Re: Watts per Pound?

Here's a good rule of thumb for electrics. 50 watts per pound will
> fly like a Cub , 75 watts per pound will do some aerobatics , 100
> watts per pound will hover. This will vary of course , depending on
> the aircraft , but , it WILL put you in the ballpark.
> Hope this helps.
and 30W per pound will fly like a GWS tigermoth :-)
Its not *quite* that simple tho. The wttas per pound does two things -
overcomes the drag, and any surplus gets to lifte the mass of teh
aircraft against gravity - a (in my day) O-level mechanics exercise in
calculation. So heres one for you all. How many watts does it take to
lift one pound at 1000 feet per minute in an ideal frictionless world?
The reason parkflyers get way with less than 50W/lb is that they fly SLOWLY.
First order approximations have drag and lift roughly relaed - i.e.
double the weight needs double teh lift which is double teh drag.
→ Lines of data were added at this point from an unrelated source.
theorem Effect.ofNow {i : Instr} {s s' t : State} {b x : Word} (f : i.transfers)
    (hs : ∃ srb sro status, s' = { s with sp := { s.sp with srb := srb, sro := sro },
                                          exc := { s.exc with status := status } } ∧
      (i.isXret = false → status = s.exc.status) ∧ (i.isCallnd = false → srb = s.sp.srb ∧ sro = s.sp.sro))
    (h : s.transferNow s' b x = .next t) : Effect i s t := by
  obtain ⟨hp, ⟨u, hu, rfl⟩ | ⟨_, h⟩⟩ := State.transferNow_next h
  · obtain ⟨srb, sro, status, rfl, hx, hl⟩ := hs
    obtain ⟨ha, z, m, rfl, h1, h2, h3, h4⟩ := State.enterBlock_entered hu
    exact .transfer b x z m srb sro status f hp ha (.inr ⟨h1, h2, h3, h4⟩) hx hl
  · exact .fault t (.inr (.inr f)) h

theorem Effect.ofLater {i : Instr} {s t : State} {n : Nat} {k : TransferKind} {b x : Word} (f : i.transfers)
    (hn : 1 ≤ n ∧ n ≤ 3) (h : s.transferLater n k b x = .next t) : Effect i s t := by
  obtain ⟨hp, ha, rfl⟩ := State.transferLater_next h
  exact .later _ f hp ⟨hn.1, hn.2, ha⟩

theorem Effect.ofBranchNow {i : Instr} {s t : State} {x : Word} (f : i.transfers) (h : s.branchNow x = .next t) :
    Effect i s t := by
  obtain ⟨hp, ha, _, rfl⟩ := State.branchNow_next h
  exact .transfer s.base x s.blockSize s.marks s.sp.srb s.sp.sro s.exc.status f hp ha (.inl rfl) (fun _ => rfl)
    (fun _ => ⟨rfl, rfl⟩)

theorem Effect.ofBranchLater {i : Instr} {s t : State} {x : Word} (f : i.transfers) (h : s.branchLater x = .next t) :
    Effect i s t := by
  obtain ⟨hp, ha, _, rfl⟩ := State.branchLater_next h
  exact .later _ f hp ⟨Nat.le_succ 1, Nat.le_succ 2, ha⟩

theorem Effect.ofGuarded {i : Instr} {s t : State} {g : PredOp} {k : Result} (hg : i.guard = g)
    (hk : k = .next t → Effect i s t) (h : s.guarded g k = .next t) : Effect i s t := by
  rcases State.guarded_next h with ⟨off, rfl⟩ | ⟨_, h⟩
  · exact .disabled (hg ▸ off)
  · exact hk h

theorem Effect.ofTrap {g : PredOp} {imm : BitVec 22} {s t : State} (h : execTrap g imm s = .next t) :
    Effect (.trap g imm) s t := by
  rcases State.guarded_next h with ⟨off, rfl⟩ | ⟨on, h⟩
  · exact .disabled off
  · have h1 := need_next h
    have h2 := need_next h1.2
    have h3 := need_next h2.2
    have lt : imm.toNat < 32 := by simpa using h2.1
    refine .trap g imm _ t rfl on (by simpa using h1.1) (by simpa using h3.1) ?_ h3.2
    simp [Nat.mod_eq_of_lt lt]

theorem Effect.ofSpecial {g : PredOp} {n : SReg} {rs : GReg} {s t : State}
    (h : (s.ps g = false ∧ t = s) ∨ ∃ v, t = s.setSpecial n v) : Effect (.mts g n rs) s t := by
  rcases h with ⟨off, rfl⟩ | ⟨v, rfl⟩
  · exact .disabled off
  · exact .special n v rfl rfl

/-- The state that a non-delayed transfer starts from. -/
theorem Effect.plain (i : Instr) (s : State) : ∃ srb sro status,
    s = { s with sp := { s.sp with srb := srb, sro := sro }, exc := { s.exc with status := status } } ∧
      (i.isXret = false → status = s.exc.status) ∧ (i.isCallnd = false → srb = s.sp.srb ∧ sro = s.sp.sro) :=
  ⟨_, _, _, rfl, fun _ => rfl, fun _ => ⟨rfl, rfl⟩⟩

theorem Effect.linked (i : Instr) (s : State) (hi : i.isCallnd = true) : ∃ srb sro status,
    s.link s.nextPc = { s with sp := { s.sp with srb := srb, sro := sro }, exc := { s.exc with status := status } } ∧
      (i.isXret = false → status = s.exc.status) ∧ (i.isCallnd = false → srb = s.sp.srb ∧ sro = s.sp.sro) :=
  ⟨_, _, _, rfl, fun _ => rfl, fun h => absurd (h.symm.trans hi) (by decide)⟩

theorem Effect.restored (i : Instr) (s : State) (hi : i.isXret = true) : ∃ srb sro status,
    s.restoreStatus = { s with sp := { s.sp with srb := srb, sro := sro }, exc := { s.exc with status := status } } ∧
      (i.isXret = false → status = s.exc.status) ∧ (i.isCallnd = false → srb = s.sp.srb ∧ sro = s.sp.sro) :=
  ⟨_, _, _, rfl, fun h => absurd (h.symm.trans hi) (by decide), fun _ => ⟨rfl, rfl⟩⟩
Similar maths from your O-level course will show you that the power
needed is proportional to drag times speed. So to keep a lb of plane in
the air at 30moph takes roughly twice as many watts as to keep one in
the air (assuiming it doesn't stall) at 15mph.
The original '50W/lb' rule was formulated for sport planes with stall
speeds in the upper teens and lo twenties, with overall
battery/ESC/motor/gearbox/prop efficiences around 50% or less.
However broadly your original tables are correct..but I'll amplify tehm
a little
30-40W/lb Slofly or parkfly, or other low wing loading scale plane (GWS
Tiger moths etc)
40-60W/lb Good basic trainer, or draggy WWI biplane. Also parkfl;y
warbirds like GWS.
60-80W/lb Warbirds or smooth aerobats, probably good enough to loop from
level. This is where picojets and the like tend to start operating.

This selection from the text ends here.